手裏剣のようなエネルギーブレードが両肩を切り裂き、筋肉が断裂した両腕がダランと垂れ下がる。
「ぐっ……おおお……!!」
激しい痛みに崩れ落ち、悶絶する蒼。
シールドをドーム状に展開し、何とか二方からの攻撃を防ぐが、激しい衝撃がシールドを襲い、耐久がどんどん低下していく。
「新里……! 笠原……! こっちに敵が2体いる!」
デバイスの超単距離通信を用い、二人を呼ぶ蒼。
「すみません! こっちにも敵がいっぱいいて……!ああっ!!」
「くっ!! 放し……なさい! きゃあああああ!!」
その向こうから聞こえるのは、彼女たちの苦闘を告げる悲鳴だった。
「他にも敵いんのか! くっ……自力で何とかしなきゃいけないのか……!」
幸いにも左肩は白い光を噴きながら再生しており、あと1分もあれば元に戻るだろう。
だが、全面を覆うシールドによるエネルギーの消耗が激しい。
蒼のエネルギー同時使用量のほとんどを占めてしまい、シールド越しに攻撃できるエナジーキャノンの併用が出来ないのだ。
「まずいな……。シールド解除したとたんハチの巣だぞ……」
シールドは徐々にひび割れていき、もはや限界である。
肩の傷は光と共に再生し、完全に元通りとなった。
「仕掛けるなら今か……。上手くいくか分からんけど……。ウィングイジェクト!」
蒼の背中から、翼のみが分離し、シールドの天蓋を突き破って上昇。エンジンを勢いよく吹かし、背後の手裏剣を乱射する敵に突っ込んでいった。

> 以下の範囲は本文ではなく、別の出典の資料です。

-- ==== Sys2Proof/Laws/Ops.lean ====
section
/-!
SUPPORT. What the shared operations answer: registers, cells, queues, completion queues, tables read as they were written
last; the end of a command; the guards that cells, queues and register writes go through.
-/
namespace Sys2Proof.Machine

/-! Reads after writes. -/

@[simp] theorem reg_setReg_self (s : State) (k : Nat) (v : Word) : (s.setReg k v).reg k = v := by
  simp [State.reg, State.setReg]

theorem reg_setReg_ne (s : State) {k j : Nat} (v : Word) (h : j ≠ k) : (s.setReg k v).reg j = s.reg j := by
  exact sget_sset_other _ _ _ _ h

theorem reg_setReg (s : State) (k j : Nat) (v : Word) : (s.setReg k v).reg j = if j = k then v else s.reg j := by
  by_cases h : j = k
  · subst h; simp
  · simp [h, reg_setReg_ne s v h]

theorem reg_setFld (s : State) (k hi lo x j : Nat) :
    (s.setFld k hi lo x).reg j = if j = k then putBits (s.reg k) hi lo x else s.reg j := reg_setReg ..

/-- A register reads alike in states that agree on the registers, the variant and the straps. -/
theorem reg_congr {s t : State} (k : Nat) (hr : t.regs = s.regs) (hv : t.variant = s.variant) (hs : t.straps = s.straps) :
    t.reg k = s.reg k := by simp [State.reg, hr, hv, hs]

@[simp] theorem cell_setCell_self (s : State) (n : Nat) (c : CellSt) : (s.setCell n c).cell n = c := by
  simp [State.cell, State.setCell]

theorem cell_setCell_ne (s : State) {n m : Nat} (c : CellSt) (h : m ≠ n) : (s.setCell n c).cell m = s.cell m := by
  simp [State.cell, State.setCell, sget_sset_ne _ _ _ h]

@[simp] theorem cell_mapCell_self (s : State) (n : Nat) (f : CellSt → CellSt) : (s.mapCell n f).cell n = f (s.cell n) :=
  cell_setCell_self ..

theorem cell_mapCell_ne (s : State) {n m : Nat} (f : CellSt → CellSt) (h : m ≠ n) : (s.mapCell n f).cell m = s.cell m :=
  cell_setCell_ne s _ h

@[simp] theorem mapCell_due (s : State) (n : Nat) (f : CellSt → CellSt) : (s.mapCell n f).due = s.due := rfl
@[simp] theorem mapCell_regs (s : State) (n : Nat) (f : CellSt → CellSt) : (s.mapCell n f).regs = s.regs := rfl
@[simp] theorem mapCell_mem (s : State) (n : Nat) (f : CellSt → CellSt) : (s.mapCell n f).mem = s.mem := rfl

@[simp] theorem queue_setQueue_self (s : State) (q : Nat) (c : CmdQueue) : (s.setQueue q c).queue q = c := by
  simp [State.queue, State.setQueue]

theorem queue_setQueue_ne (s : State) {q p : Nat} (c : CmdQueue) (h : p ≠ q) : (s.setQueue q c).queue p = s.queue p := by
  simp [State.queue, State.setQueue, sget_sset_ne _ _ _ h]

@[simp] theorem cq_setCq_self (s : State) (k : Nat) (l : List CqItem) : (s.setCq k l).cq k = l := by
  simp [State.cq, State.setCq]

theorem cq_setCq_ne (s : State) {k j : Nat} (l : List CqItem) (h : j ≠ k) : (s.setCq k l).cq j = s.cq j := by
  simp [State.cq, State.setCq, sget_sset_ne _ _ _ h]

/-! Registers of a cell (R59). -/

@[simp] theorem getG_zero (c : CellSt) : c.getG 0 = 0 := rfl
@[simp] theorem putG_zero (c : CellSt) (v : Word) : c.putG 0 v = c := rfl

theorem getG_putG (c : CellSt) (r q : Nat) (v : Word) :
    (c.putG r v).getG q = if q = 0 then 0 else if q = r then v else c.getG q := by
  by_cases hq : q = 0
  · simp [CellSt.getG, hq]
  · by_cases hr : r = 0
    · subst hr; simp [CellSt.putG, CellSt.getG, hq]
    · simp [CellSt.putG, CellSt.getG, hq, hr, sget_sset]

@[simp] theorem retire_pc (c : CellSt) : c.retire.pc = c.pc + 4 := rfl
@[simp] theorem retire_getG (c : CellSt) (r : Nat) : c.retire.getG r = c.getG r := rfl
@[simp] theorem goto_pc (c : CellSt) (p : Word) : (c.goto p).pc = p := rfl
@[simp] theorem goto_getG (c : CellSt) (p : Word) (r : Nat) : (c.goto p).getG r = c.getG r := rfl

/-! The end of a command. -/

theorem settles_of_none (n : Nat) (s : State) (h : s.due = Due.none) : s.settles n = s := by
  cases n with
  | zero => cases s; simp_all [State.settles]
  | succ n => simp [State.settles, h]

/-- A command that asked for nothing ends as it stands. -/
@[simp] theorem settle_of_none (s : State) (h : s.due = Due.none) : s.settle = s := settles_of_none 256 s h

theorem settles_due (n : Nat) (s : State) : (s.settles n).due = Due.none := by
  induction n generalizing s with
  | zero => rfl
  | succ n ih =>
    unfold State.settles
    split
    · assumption
    · exact ih _

/-- Nothing is due after a command. -/
@[simp] theorem settle_due (s : State) : s.settle.due = Due.none := settles_due 256 s

/-- A command that asks for nothing and touches neither the variant nor the queue of commands ends as its effect says. -/
theorem ends_of_none (s t : State) (hd : t.due = Due.none) (hv : t.variant = s.variant) (hp : t.pending = s.pending) :
    s.ends t = t := by
  rw [State.ends, settle_of_none t hd, ← hv, ← hp]

theorem act_live (s : State) (f : State → State) (h : s.inert = false) : act s f = .next (s.ends (f s)) := by
  simp [act, h]

theorem act_inert (s : State) (f : State → State) (h : s.inert = true) : act s f = .next s := by
  simp [act, h]

/-- Every command answers a next state. -/
theorem act_next (s : State) (f : State → State) : ∃ t, act s f = .next t := by
  unfold act; split <;> exact ⟨_, rfl⟩

/-! Guards. -/

/-- A cell that runs, with its pc at a word of the instruction memory that can be read, carries out the instruction. -/
theorem hiveRun_of_runs (s : State) (n : Nat) (f : State → State) (h : s.cellRuns n = true)
    (hp : (s.cell n).pc.toNat < imemSize) (hb : s.badWord (s.fetchWord n) = false) : s.hiveRun n f = f (s.cellFetch n) := by
  simp [State.hiveRun, h, Nat.not_le.mpr hp, hb]

/-- A fetch from a state without flaws changes nothing. -/
@[simp] theorem cellFetch_none (s : State) (n : Nat) (h : s.flaws = []) : s.cellFetch n = s := by
  unfold State.cellFetch State.meetAt
  simp [State.flaw, h]

/-- A cell that does not run leaves the command without effect. -/
theorem hiveRun_of_not (s : State) (n : Nat) (f : State → State) (h : s.cellRuns n = false) : s.hiveRun n f = s := by
  simp [State.hiveRun, h]

/-- A register write that no gate stops. -/
theorem gateWrite_open (s : State) (m : Master) (k : Nat) (f : State → State) (ha : windowAbsent s.variant (k / 65536) = false)
    (hl : (m == .host && s.contentLock && lockedWindow (k / 65536)) = false) (ho : (m == .host && s.hostOut) = false) :
    s.gateWrite m k f = f s := by
  simp only [State.gateWrite, ha, hl, ho, Bool.false_eq_true, if_false]

/-- A register write in an absent window (R4). -/
theorem gateWrite_absent (s : State) (m : Master) (k : Nat) (f : State → State)
    (ha : windowAbsent s.variant (k / 65536) = true) (ho : (m == .host && s.hostOut) = false) :
    s.gateWrite m k f = s.absentAccess := by
  simp only [State.gateWrite, ha, ho, Bool.false_eq_true, if_false, if_true]

/-- A host write while a hot reset or an FLR is under way is discarded (R467). -/
theorem gateWrite_out (s : State) (m : Master) (k : Nat) (f : State → State) (ho : (m == .host && s.hostOut) = true) :
    s.gateWrite m k f = s := by
  simp only [State.gateWrite, ho, if_true]

/-- The head of a queue that passes the common checks is handed to its command. -/
theorem takeAs_head (s : State) (q op : Nat) (lens : List Nat) (run : Taken → State → State) (d : Desc) (rest : List Desc)
    (hb : s.blocked q = false) (hw : (s.queue q).waiting = d :: rest) (ho : w0Opcode d.w0 = op)
    (hf : d.flt = .ok) (hc : s.commonCheck q d = none) (hl : w0Len d.w0 ∈ lens) :
    s.takeAs q op lens run =
      (run (d.taken (s.epoch (queueDomain q))) (s.setQueue q { s.queue q with
        waiting := rest, taken := (s.queue q).taken ++ [d.taken (s.epoch (queueDomain q))] })).settleHead q := by
  simp [State.takeAs, State.takeHead, hb, hw, ho, hf, hc, hl]

/-- An empty queue gives a command that takes its head nothing to do. -/
theorem takeAs_empty (s : State) (q op : Nat) (lens : List Nat) (run : Taken → State → State)
    (hw : (s.queue q).waiting = []) : s.takeAs q op lens run = s := by
  unfold State.takeAs; split <;> simp [hw]

/-- A head with another opcode is not for this command. -/
theorem takeAs_other (s : State) (q op : Nat) (lens : List Nat) (run : Taken → State → State) (d : Desc) (rest : List Desc)
    (hw : (s.queue q).waiting = d :: rest) (ho : w0Opcode d.w0 ≠ op) : s.takeAs q op lens run = s := by
  unfold State.takeAs; split <;> simp [hw, ho]

end Sys2Proof.Machine
end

突然の飛び道具に面食らったのか、敵はブレイブウィングを標的に黒い手裏剣を次々と放つ。しかし、スペースチタニウムのボディには傷一つ入らない。
「アハハハハッハア!!」
そのまま敵に体当たりを仕掛けるウィング。
敵は弾き飛ばされ、倒れ込んだ。
「エナジーシャワー!!」
体当たりを仕掛けた返す刀で、勢いよく回転し、詩織のエネルギー場の粒子と蒼の白色光線を敵めがけて照射する。
「アハハ……ハハ……ハ……」
その光に当てられた敵は、塩をかけられたナメクジの如くドロドロと溶け始めた。
溶けた部位は黒い粒子となって分解されていき、エナジーシャワーが有効に作用しているのが見て取れる。
「残りはお前!」
一方の敵を無力化したと判断した蒼は、シールドを全面からピンポイントにスイッチし、エネルギーの消耗を抑えながら、残る敵との距離を詰めにかかる。
ウィングに合体しているキャノン、ファンが使えないため、使用可能なのはアームブレードのみである。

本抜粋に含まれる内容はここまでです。